— Work request —
Your task is to copy every line of the entries that holds the word "instructions".

— The records —
-- ==== Sys2Proof/Machine/HostProgram.lean ====
section
/-! DEFINITION. The host-program notation (30_encoding.md R96) and its pseudo-instructions (R97), as the events they put
before the machine. -/

namespace Sys2Proof.Machine

open Sys2Proof

/-- A statement (30_encoding.md R96), and the `wait` of R97. -/
inductive Stmt where
  /-- `wr REG, imm32`. -/
  | wr (reg : Reg) (imm : Word)
  /-- `rd REG`. -/
  | rd (reg : Reg)
  /-- `cmd imm32`. -/
  | cmd (imm : Word)
  /-- `wait`, with the controller turns between its polls (log 7). -/
  | wait (gaps : List Nat)
  deriving DecidableEq, Repr

/-- The event of a statement (30_encoding.md R96): `wr` is HostWrite, `rd` is HostRead, `cmd imm32` is `wr CMD, imm32`. -/
def Stmt.event : Stmt → Event
  | .wr reg imm => .access (.write32 reg.offset imm)
  | .rd reg => .access (.read32 reg.offset)
  | .cmd imm => .access (.write32 (Reg.offset .cmd) imm)
  | .wait gaps => .wait gaps

/-- The pseudo-instructions (30_encoding.md R97) but `wait`, which is a statement above. -/
inductive Pseudo where
  /-- `keyset`. -/
  | keyset
  /-- `keyset n`. -/
  | keysetLen (n : Byte)
  /-- `encrypt`. -/
  | encrypt
  /-- `decrypt`. -/
  | decrypt
  /-- `perm_ip`. -/
  | permIp
  /-- `perm_fp`. -/
  | permFp
  /-- `encrypt i, o`. -/
  | encryptLen (i o : Byte)
  /-- `decrypt i, o`. -/
  | decryptLen (i o : Byte)
  /-- `perm_ip i, o`. -/
  | permIpLen (i o : Byte)
  /-- `perm_fp i, o`. -/
  | permFpLen (i o : Byte)
  /-- `setkey K`. -/
  | setkey (k : Block)
  /-- `setdin W`. -/
  | setdin (w : Block)
  /-- `getdout`. -/
  | getdout
  deriving DecidableEq, Repr

/-- The expansion of a pseudo-instruction (30_encoding.md R97). `setkey` and `setdin` write the register values whose
`load64` is the word. -/
def Pseudo.expand (cfg : Config) : Pseudo → List Stmt
  | .keyset => [.cmd 0x00080001#32]
  | .keysetLen n => [.cmd (n.zeroExtend 32 <<< 16 ||| 0x01#32)]
  | .encrypt => [.cmd 0x08080002#32]
  | .decrypt => [.cmd 0x08080003#32]
  | .permIp => [.cmd 0x08080004#32]
  | .permFp => [.cmd 0x08080005#32]
  | .encryptLen i o => [.cmd (o.zeroExtend 32 <<< 24 ||| i.zeroExtend 32 <<< 16 ||| 0x02#32)]
  | .decryptLen i o => [.cmd (o.zeroExtend 32 <<< 24 ||| i.zeroExtend 32 <<< 16 ||| 0x03#32)]
  | .permIpLen i o => [.cmd (o.zeroExtend 32 <<< 24 ||| i.zeroExtend 32 <<< 16 ||| 0x04#32)]
  | .permFpLen i o => [.cmd (o.zeroExtend 32 <<< 24 ||| i.zeroExtend 32 <<< 16 ||| 0x05#32)]
  | .setkey k => [.wr .key0 (lowLanes (store64 cfg.byteOrder k)), .wr .key1 (highLanes (store64 cfg.byteOrder k))]
  | .setdin w => [.wr .din0 (lowLanes (store64 cfg.byteOrder w)), .wr .din1 (highLanes (store64 cfg.byteOrder w))]
  | .getdout => [.rd .dout0, .rd .dout1]

/-- The result word of `getdout`: `load64` of the eight bytes read (30_encoding.md R97). -/
def outputWord (cfg : Config) (dout0 dout1 : Word) : Block := load64 cfg.byteOrder (lanes dout0 dout1)

/-- The events of a host program with what happens between its statements. How many controller turns, and which resets
and accesses of other masters, come before a statement is left open (20_memory.md R71, 70_reset_and_hazards.md R280,
R289), so it is data: `between[i]` happens before statement i. DESIGN CHOICE (log 15): once the list is used up nothing
happens there, so such statements follow each other with no controller turn between them. -/
def programEvents : List (List Event) → List Stmt → List Event
  | _, [] => []
  | [], st :: prog => st.event :: programEvents [] prog
  | events :: between, st :: prog => events ++ st.event :: programEvents between prog

/-- A host program before a machine: its statements' events, with those between them, join the pending ones in order
(30_encoding.md R96; log 15). -/
def State.loadProgram (between : List (List Event)) (prog : List Stmt) (s : State) : State :=
  { s with events := s.events ++ programEvents between prog }

end Sys2Proof.Machine
end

— Exercise solution —
/-! DEFINITION. The host-program notation (30_encoding.md R96) and its pseudo-instructions (R97), as the events they put
/-- The pseudo-instructions (30_encoding.md R97) but `wait`, which is a statement above. -/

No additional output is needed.